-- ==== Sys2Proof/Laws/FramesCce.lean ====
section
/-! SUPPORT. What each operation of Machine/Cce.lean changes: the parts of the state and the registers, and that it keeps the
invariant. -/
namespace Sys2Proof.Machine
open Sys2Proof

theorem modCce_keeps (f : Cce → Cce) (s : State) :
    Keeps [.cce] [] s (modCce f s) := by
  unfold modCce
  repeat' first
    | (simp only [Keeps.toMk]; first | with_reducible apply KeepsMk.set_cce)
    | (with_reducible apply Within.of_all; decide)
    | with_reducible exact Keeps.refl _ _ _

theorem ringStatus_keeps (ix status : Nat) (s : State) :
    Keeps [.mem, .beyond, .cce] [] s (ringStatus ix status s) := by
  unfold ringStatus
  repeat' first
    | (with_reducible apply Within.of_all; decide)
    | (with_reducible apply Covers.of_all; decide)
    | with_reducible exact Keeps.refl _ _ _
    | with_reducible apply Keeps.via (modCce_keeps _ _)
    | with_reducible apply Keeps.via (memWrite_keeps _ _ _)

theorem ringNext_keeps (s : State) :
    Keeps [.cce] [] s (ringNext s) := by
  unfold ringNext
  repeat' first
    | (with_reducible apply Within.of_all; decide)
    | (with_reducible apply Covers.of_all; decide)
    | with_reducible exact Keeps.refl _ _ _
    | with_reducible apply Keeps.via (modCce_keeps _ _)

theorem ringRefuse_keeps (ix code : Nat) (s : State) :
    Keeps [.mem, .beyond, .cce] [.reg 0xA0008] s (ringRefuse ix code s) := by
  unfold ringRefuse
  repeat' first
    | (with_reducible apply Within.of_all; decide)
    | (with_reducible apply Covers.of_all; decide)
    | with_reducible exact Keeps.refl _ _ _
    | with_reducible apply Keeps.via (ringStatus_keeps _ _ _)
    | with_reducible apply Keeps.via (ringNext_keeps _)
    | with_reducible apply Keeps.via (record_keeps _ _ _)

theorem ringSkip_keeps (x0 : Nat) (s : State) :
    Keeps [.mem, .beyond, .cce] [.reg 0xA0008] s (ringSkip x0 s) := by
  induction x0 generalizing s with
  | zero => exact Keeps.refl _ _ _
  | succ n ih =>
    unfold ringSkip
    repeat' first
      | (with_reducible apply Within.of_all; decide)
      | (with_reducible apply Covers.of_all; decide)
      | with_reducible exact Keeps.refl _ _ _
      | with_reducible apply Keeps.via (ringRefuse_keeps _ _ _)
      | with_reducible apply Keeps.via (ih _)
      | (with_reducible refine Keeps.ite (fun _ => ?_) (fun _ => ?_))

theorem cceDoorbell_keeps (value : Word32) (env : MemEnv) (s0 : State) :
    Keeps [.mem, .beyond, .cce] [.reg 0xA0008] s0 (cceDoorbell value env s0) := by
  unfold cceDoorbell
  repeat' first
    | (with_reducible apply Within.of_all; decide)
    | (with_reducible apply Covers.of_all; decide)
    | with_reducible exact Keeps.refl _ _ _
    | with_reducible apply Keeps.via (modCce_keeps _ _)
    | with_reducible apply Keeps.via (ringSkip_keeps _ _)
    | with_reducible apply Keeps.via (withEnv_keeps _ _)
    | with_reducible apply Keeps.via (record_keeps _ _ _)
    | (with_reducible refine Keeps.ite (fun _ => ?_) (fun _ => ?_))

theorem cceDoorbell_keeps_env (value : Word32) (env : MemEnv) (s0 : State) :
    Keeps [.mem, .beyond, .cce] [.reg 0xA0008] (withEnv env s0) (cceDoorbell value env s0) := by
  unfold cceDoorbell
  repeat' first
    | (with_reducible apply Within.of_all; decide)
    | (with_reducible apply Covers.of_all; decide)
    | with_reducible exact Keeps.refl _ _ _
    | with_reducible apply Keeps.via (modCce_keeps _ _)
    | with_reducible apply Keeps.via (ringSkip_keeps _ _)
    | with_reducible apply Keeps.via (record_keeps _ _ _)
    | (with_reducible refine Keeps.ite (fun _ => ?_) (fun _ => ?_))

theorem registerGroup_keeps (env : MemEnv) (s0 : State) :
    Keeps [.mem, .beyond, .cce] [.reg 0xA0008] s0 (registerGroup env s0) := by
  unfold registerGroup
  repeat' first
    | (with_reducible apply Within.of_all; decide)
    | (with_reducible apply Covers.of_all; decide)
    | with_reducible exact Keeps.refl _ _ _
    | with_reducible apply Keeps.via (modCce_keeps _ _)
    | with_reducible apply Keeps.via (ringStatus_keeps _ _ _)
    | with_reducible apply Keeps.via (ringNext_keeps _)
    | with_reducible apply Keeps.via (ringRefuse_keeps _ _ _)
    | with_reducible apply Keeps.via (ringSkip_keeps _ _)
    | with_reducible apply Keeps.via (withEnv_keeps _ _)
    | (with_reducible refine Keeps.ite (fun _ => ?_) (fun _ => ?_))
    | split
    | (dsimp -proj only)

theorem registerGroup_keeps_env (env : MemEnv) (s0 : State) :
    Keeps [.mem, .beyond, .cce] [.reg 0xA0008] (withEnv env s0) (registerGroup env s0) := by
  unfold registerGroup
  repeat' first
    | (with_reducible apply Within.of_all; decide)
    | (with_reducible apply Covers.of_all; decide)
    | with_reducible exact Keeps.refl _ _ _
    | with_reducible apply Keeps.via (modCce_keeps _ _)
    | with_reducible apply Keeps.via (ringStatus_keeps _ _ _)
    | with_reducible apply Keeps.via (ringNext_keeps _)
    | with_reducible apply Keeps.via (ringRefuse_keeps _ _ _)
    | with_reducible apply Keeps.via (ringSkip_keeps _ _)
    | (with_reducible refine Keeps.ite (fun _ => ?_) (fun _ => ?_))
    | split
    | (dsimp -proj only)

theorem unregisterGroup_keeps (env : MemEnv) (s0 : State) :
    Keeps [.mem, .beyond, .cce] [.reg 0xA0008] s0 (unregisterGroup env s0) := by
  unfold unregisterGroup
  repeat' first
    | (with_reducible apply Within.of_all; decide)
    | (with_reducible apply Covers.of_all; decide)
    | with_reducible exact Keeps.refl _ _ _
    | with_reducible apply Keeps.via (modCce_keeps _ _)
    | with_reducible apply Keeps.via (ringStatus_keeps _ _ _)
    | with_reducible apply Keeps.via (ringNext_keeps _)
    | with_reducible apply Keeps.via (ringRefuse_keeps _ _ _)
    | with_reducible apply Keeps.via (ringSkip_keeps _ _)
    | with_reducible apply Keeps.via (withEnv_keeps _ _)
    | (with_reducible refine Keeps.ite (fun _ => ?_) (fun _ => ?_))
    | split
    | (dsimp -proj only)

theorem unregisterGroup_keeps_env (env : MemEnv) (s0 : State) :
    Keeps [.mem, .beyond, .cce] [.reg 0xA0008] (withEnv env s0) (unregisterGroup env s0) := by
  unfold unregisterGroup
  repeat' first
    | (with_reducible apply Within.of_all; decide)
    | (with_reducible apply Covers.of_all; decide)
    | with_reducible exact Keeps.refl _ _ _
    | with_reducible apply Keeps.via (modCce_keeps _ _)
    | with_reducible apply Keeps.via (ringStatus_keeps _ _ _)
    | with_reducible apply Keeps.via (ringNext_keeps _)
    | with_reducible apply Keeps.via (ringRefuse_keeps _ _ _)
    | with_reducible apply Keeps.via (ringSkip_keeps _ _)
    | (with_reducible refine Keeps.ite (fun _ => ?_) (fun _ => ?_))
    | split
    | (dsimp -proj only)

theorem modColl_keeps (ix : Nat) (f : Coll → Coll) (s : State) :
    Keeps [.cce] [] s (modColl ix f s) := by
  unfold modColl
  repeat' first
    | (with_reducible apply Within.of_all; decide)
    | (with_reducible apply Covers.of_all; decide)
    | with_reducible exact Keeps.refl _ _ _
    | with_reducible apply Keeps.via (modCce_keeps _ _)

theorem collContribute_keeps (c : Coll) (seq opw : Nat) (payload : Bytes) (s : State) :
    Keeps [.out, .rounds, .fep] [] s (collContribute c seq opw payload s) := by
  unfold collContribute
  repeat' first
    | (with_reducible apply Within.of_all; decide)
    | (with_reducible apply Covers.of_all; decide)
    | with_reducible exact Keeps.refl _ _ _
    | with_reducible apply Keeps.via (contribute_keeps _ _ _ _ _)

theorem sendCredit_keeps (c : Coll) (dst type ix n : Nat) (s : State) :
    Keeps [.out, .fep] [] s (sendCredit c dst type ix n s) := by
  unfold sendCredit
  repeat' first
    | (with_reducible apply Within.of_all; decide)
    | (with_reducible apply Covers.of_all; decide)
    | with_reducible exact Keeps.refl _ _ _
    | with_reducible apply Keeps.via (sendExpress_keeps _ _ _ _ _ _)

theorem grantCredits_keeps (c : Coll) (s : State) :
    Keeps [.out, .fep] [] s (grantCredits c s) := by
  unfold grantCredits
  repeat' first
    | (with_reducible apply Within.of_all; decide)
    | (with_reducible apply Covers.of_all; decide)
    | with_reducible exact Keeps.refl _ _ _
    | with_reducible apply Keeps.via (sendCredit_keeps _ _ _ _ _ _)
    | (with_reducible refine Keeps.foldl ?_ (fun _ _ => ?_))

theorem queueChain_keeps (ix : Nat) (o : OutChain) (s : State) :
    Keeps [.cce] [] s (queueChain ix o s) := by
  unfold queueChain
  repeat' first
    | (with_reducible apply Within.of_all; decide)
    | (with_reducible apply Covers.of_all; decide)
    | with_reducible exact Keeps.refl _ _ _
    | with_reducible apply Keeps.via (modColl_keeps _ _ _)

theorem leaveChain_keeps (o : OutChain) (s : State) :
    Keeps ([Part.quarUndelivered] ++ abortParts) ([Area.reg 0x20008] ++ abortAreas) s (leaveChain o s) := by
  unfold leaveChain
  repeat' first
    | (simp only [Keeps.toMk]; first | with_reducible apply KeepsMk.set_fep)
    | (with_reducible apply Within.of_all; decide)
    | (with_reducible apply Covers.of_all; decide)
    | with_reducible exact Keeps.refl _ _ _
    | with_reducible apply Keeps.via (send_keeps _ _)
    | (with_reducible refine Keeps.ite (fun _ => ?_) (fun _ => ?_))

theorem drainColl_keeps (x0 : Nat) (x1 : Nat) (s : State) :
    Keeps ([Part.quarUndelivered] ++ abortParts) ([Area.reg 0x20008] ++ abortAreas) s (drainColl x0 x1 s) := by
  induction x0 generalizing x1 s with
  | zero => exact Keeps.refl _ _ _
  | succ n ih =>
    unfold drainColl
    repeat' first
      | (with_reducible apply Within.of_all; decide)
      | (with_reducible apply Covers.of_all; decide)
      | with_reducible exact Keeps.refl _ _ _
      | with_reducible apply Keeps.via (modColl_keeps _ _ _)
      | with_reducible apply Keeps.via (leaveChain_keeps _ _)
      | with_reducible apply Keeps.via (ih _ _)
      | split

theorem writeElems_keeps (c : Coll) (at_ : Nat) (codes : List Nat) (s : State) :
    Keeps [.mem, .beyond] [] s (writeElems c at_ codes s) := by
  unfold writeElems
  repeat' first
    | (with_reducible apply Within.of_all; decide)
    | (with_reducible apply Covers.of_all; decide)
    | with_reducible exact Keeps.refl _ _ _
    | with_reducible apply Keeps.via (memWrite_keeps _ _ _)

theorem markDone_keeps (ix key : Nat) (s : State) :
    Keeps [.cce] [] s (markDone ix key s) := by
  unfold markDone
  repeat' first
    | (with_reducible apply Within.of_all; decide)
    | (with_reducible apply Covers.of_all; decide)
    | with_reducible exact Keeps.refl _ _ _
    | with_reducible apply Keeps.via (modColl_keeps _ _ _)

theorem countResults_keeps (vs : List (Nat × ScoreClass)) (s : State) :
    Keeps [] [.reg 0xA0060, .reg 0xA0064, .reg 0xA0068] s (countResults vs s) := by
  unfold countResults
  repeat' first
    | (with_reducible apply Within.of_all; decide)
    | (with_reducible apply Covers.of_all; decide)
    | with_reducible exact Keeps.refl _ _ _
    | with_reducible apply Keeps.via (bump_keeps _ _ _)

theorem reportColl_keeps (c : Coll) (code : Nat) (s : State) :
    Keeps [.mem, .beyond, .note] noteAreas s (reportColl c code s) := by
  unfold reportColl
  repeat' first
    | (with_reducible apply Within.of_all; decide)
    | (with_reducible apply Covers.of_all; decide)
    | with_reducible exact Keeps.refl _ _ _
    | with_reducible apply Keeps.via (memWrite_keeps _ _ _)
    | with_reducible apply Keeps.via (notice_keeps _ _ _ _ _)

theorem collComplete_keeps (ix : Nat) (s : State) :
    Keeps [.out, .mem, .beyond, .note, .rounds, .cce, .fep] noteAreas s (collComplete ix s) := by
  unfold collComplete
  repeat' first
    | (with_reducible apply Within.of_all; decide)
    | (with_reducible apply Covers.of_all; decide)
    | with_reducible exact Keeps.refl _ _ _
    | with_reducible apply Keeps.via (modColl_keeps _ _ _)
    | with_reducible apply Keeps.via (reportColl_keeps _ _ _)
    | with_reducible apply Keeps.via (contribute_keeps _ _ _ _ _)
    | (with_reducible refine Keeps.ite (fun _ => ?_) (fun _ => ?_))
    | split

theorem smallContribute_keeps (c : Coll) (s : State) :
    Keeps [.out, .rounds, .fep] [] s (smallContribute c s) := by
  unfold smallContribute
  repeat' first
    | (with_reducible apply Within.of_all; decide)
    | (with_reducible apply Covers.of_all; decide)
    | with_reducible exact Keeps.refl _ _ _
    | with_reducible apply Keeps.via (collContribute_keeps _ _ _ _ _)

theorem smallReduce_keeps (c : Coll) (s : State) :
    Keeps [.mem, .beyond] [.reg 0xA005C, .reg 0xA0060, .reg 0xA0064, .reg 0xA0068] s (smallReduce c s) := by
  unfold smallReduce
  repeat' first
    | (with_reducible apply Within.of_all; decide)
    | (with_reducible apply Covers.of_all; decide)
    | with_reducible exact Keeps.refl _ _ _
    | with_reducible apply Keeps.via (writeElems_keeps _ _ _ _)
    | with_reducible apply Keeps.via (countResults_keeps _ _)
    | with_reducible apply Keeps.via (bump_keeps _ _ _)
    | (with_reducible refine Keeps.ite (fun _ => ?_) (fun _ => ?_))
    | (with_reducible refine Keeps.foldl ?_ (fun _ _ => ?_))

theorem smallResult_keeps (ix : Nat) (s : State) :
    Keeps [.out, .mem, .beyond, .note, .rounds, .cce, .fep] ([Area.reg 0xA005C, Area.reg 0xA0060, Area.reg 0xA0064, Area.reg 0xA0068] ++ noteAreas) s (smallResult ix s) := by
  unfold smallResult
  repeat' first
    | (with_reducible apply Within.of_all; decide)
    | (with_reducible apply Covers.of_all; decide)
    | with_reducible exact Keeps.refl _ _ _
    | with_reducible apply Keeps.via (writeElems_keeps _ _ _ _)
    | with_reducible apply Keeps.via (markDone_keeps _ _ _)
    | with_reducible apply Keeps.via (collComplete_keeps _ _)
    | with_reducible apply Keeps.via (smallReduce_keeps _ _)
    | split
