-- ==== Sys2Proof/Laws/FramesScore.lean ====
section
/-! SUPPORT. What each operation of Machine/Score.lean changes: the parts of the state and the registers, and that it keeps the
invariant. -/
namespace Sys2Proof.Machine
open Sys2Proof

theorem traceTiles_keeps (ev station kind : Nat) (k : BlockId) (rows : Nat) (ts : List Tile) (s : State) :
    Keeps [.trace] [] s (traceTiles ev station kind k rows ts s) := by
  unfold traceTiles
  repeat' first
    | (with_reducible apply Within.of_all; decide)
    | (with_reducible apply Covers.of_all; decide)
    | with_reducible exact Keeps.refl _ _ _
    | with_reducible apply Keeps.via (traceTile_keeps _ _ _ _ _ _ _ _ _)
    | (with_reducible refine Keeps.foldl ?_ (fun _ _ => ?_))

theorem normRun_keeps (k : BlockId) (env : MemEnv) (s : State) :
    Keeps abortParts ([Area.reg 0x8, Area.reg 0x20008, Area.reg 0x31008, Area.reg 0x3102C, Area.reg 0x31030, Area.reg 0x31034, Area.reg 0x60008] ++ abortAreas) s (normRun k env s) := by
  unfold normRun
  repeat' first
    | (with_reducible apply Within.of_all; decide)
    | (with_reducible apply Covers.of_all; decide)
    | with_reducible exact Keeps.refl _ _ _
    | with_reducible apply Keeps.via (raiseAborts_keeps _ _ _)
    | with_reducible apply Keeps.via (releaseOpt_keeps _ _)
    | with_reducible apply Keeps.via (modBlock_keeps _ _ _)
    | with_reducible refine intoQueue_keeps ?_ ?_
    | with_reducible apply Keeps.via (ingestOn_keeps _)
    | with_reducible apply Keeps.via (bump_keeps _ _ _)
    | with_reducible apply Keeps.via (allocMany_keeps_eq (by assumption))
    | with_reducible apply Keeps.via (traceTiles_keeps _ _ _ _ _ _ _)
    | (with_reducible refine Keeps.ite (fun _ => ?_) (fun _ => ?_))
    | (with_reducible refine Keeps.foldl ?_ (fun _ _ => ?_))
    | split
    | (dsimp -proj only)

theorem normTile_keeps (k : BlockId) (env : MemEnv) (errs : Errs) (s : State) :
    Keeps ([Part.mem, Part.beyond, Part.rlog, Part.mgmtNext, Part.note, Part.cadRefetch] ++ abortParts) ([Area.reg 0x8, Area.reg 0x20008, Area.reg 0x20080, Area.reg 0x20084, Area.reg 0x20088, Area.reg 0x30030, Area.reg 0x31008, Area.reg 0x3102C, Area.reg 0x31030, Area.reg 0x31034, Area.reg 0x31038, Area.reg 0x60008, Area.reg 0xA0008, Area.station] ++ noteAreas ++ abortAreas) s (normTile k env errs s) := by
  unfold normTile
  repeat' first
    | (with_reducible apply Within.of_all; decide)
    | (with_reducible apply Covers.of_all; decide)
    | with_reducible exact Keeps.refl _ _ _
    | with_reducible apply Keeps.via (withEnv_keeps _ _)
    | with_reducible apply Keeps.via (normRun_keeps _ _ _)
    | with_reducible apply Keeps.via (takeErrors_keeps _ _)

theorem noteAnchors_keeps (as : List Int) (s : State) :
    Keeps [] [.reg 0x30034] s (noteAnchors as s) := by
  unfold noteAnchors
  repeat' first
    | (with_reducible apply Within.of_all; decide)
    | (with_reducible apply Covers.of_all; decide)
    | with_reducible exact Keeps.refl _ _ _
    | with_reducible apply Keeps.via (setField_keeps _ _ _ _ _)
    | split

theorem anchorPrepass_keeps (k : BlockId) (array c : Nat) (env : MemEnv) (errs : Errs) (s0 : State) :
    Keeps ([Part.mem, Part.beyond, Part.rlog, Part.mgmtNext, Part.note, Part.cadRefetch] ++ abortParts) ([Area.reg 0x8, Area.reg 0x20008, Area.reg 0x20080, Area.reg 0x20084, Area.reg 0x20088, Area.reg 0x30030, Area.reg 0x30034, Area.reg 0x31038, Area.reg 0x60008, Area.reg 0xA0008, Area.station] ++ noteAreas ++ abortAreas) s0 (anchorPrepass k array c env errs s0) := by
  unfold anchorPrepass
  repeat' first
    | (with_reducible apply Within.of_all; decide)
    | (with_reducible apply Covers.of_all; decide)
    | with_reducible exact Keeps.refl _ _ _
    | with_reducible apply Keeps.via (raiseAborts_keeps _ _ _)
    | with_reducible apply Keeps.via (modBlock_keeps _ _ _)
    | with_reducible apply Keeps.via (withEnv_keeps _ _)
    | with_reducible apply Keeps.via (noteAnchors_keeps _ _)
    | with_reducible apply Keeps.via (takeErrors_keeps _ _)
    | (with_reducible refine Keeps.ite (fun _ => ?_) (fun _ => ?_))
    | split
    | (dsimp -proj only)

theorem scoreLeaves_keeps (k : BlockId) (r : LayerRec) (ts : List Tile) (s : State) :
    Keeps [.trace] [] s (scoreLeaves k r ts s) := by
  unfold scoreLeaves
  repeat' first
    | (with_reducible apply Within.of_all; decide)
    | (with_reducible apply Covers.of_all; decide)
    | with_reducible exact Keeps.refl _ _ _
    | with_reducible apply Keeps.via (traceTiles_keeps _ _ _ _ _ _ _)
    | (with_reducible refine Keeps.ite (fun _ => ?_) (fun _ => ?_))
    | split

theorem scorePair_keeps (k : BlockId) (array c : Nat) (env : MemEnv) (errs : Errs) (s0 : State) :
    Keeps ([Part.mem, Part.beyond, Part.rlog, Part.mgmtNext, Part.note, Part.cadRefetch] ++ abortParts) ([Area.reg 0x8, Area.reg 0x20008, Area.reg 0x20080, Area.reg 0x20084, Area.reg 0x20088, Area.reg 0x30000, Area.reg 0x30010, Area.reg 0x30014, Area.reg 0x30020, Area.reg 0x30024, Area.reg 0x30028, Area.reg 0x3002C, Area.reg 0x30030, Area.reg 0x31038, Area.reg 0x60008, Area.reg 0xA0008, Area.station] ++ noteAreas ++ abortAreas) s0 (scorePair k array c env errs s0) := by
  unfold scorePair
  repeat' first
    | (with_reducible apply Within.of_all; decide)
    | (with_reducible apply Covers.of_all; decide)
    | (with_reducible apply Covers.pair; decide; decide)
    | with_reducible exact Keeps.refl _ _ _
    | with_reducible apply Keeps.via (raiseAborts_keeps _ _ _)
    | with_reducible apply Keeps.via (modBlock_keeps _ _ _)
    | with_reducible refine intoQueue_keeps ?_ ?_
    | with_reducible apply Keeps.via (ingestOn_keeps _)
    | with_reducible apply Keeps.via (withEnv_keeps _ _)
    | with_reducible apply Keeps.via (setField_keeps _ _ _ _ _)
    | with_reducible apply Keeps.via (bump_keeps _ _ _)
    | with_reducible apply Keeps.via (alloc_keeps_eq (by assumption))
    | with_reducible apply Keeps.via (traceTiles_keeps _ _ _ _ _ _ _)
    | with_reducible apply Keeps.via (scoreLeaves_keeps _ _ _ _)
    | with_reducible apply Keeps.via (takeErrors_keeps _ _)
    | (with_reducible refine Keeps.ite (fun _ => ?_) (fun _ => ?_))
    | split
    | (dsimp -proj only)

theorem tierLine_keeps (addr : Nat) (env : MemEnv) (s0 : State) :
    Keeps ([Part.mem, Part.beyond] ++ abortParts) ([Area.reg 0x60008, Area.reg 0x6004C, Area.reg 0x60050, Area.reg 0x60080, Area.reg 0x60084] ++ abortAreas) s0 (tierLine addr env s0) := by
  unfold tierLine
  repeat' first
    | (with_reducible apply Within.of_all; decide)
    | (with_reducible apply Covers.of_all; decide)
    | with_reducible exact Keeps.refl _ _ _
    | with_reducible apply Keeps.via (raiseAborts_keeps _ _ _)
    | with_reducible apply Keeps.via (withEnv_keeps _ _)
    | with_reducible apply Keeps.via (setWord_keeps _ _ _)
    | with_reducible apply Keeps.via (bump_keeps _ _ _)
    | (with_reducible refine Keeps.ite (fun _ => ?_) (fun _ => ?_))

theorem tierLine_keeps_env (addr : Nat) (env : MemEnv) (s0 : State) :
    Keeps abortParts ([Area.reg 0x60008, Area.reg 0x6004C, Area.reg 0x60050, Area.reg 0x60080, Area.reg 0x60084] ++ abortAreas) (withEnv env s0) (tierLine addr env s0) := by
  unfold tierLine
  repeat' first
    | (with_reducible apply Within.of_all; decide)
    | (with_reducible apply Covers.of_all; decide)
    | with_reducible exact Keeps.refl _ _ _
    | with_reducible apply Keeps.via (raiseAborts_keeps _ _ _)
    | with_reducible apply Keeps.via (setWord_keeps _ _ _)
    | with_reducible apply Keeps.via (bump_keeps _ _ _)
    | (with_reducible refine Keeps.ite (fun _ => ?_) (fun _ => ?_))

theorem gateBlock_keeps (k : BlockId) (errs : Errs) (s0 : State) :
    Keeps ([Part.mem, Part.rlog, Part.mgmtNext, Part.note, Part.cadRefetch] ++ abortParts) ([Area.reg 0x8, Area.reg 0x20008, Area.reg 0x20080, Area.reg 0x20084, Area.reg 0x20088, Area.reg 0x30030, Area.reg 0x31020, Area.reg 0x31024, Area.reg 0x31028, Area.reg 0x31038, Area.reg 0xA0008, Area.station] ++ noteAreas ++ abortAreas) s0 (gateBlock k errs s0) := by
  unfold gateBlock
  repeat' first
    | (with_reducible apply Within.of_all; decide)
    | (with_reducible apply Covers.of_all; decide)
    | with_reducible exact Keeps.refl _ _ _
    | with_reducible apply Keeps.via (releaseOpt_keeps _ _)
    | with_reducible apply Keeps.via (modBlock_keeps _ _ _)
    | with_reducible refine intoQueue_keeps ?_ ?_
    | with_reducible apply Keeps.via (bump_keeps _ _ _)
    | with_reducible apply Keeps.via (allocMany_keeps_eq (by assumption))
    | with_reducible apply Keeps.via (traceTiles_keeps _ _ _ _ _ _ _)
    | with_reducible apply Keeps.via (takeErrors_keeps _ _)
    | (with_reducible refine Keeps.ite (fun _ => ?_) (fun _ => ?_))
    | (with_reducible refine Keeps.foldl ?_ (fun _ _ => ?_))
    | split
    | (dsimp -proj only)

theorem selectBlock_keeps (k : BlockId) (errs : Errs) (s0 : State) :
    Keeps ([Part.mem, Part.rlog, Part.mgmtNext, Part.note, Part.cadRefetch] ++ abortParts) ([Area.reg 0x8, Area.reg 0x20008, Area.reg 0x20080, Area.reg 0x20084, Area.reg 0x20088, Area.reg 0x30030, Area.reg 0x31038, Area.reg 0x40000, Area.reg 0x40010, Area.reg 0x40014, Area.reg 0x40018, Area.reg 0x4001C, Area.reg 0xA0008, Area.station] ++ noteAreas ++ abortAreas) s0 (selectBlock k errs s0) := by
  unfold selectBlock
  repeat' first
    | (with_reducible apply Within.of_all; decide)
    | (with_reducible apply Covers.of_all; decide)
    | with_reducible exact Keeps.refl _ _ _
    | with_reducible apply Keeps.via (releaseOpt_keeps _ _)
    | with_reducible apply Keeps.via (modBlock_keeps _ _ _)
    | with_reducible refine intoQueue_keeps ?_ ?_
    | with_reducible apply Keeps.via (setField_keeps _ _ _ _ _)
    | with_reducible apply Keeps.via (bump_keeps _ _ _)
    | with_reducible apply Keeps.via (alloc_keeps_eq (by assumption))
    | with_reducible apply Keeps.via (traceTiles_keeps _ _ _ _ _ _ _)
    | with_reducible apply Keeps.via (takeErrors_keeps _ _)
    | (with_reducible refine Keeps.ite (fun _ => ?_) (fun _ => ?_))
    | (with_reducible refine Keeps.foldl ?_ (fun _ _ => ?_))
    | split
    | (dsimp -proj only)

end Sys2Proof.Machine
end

_Problem statement_
Only the lines from the first line of the records through the line containing "with_reducible apply KeepsMk.set_cce)" should be repeated, exactly as they appear.

_Finished exercise_
-- ==== Sys2Proof/Laws/FramesCce.lean ====
section
/-! SUPPORT. What each operation of Machine/Cce.lean changes: the parts of the state and the registers, and that it keeps the
invariant. -/
namespace Sys2Proof.Machine
open Sys2Proof

theorem modCce_keeps (f : Cce → Cce) (s : State) :
    Keeps [.cce] [] s (modCce f s) := by
  unfold modCce
  repeat' first
    | (simp only [Keeps.toMk]; first | with_reducible apply KeepsMk.set_cce)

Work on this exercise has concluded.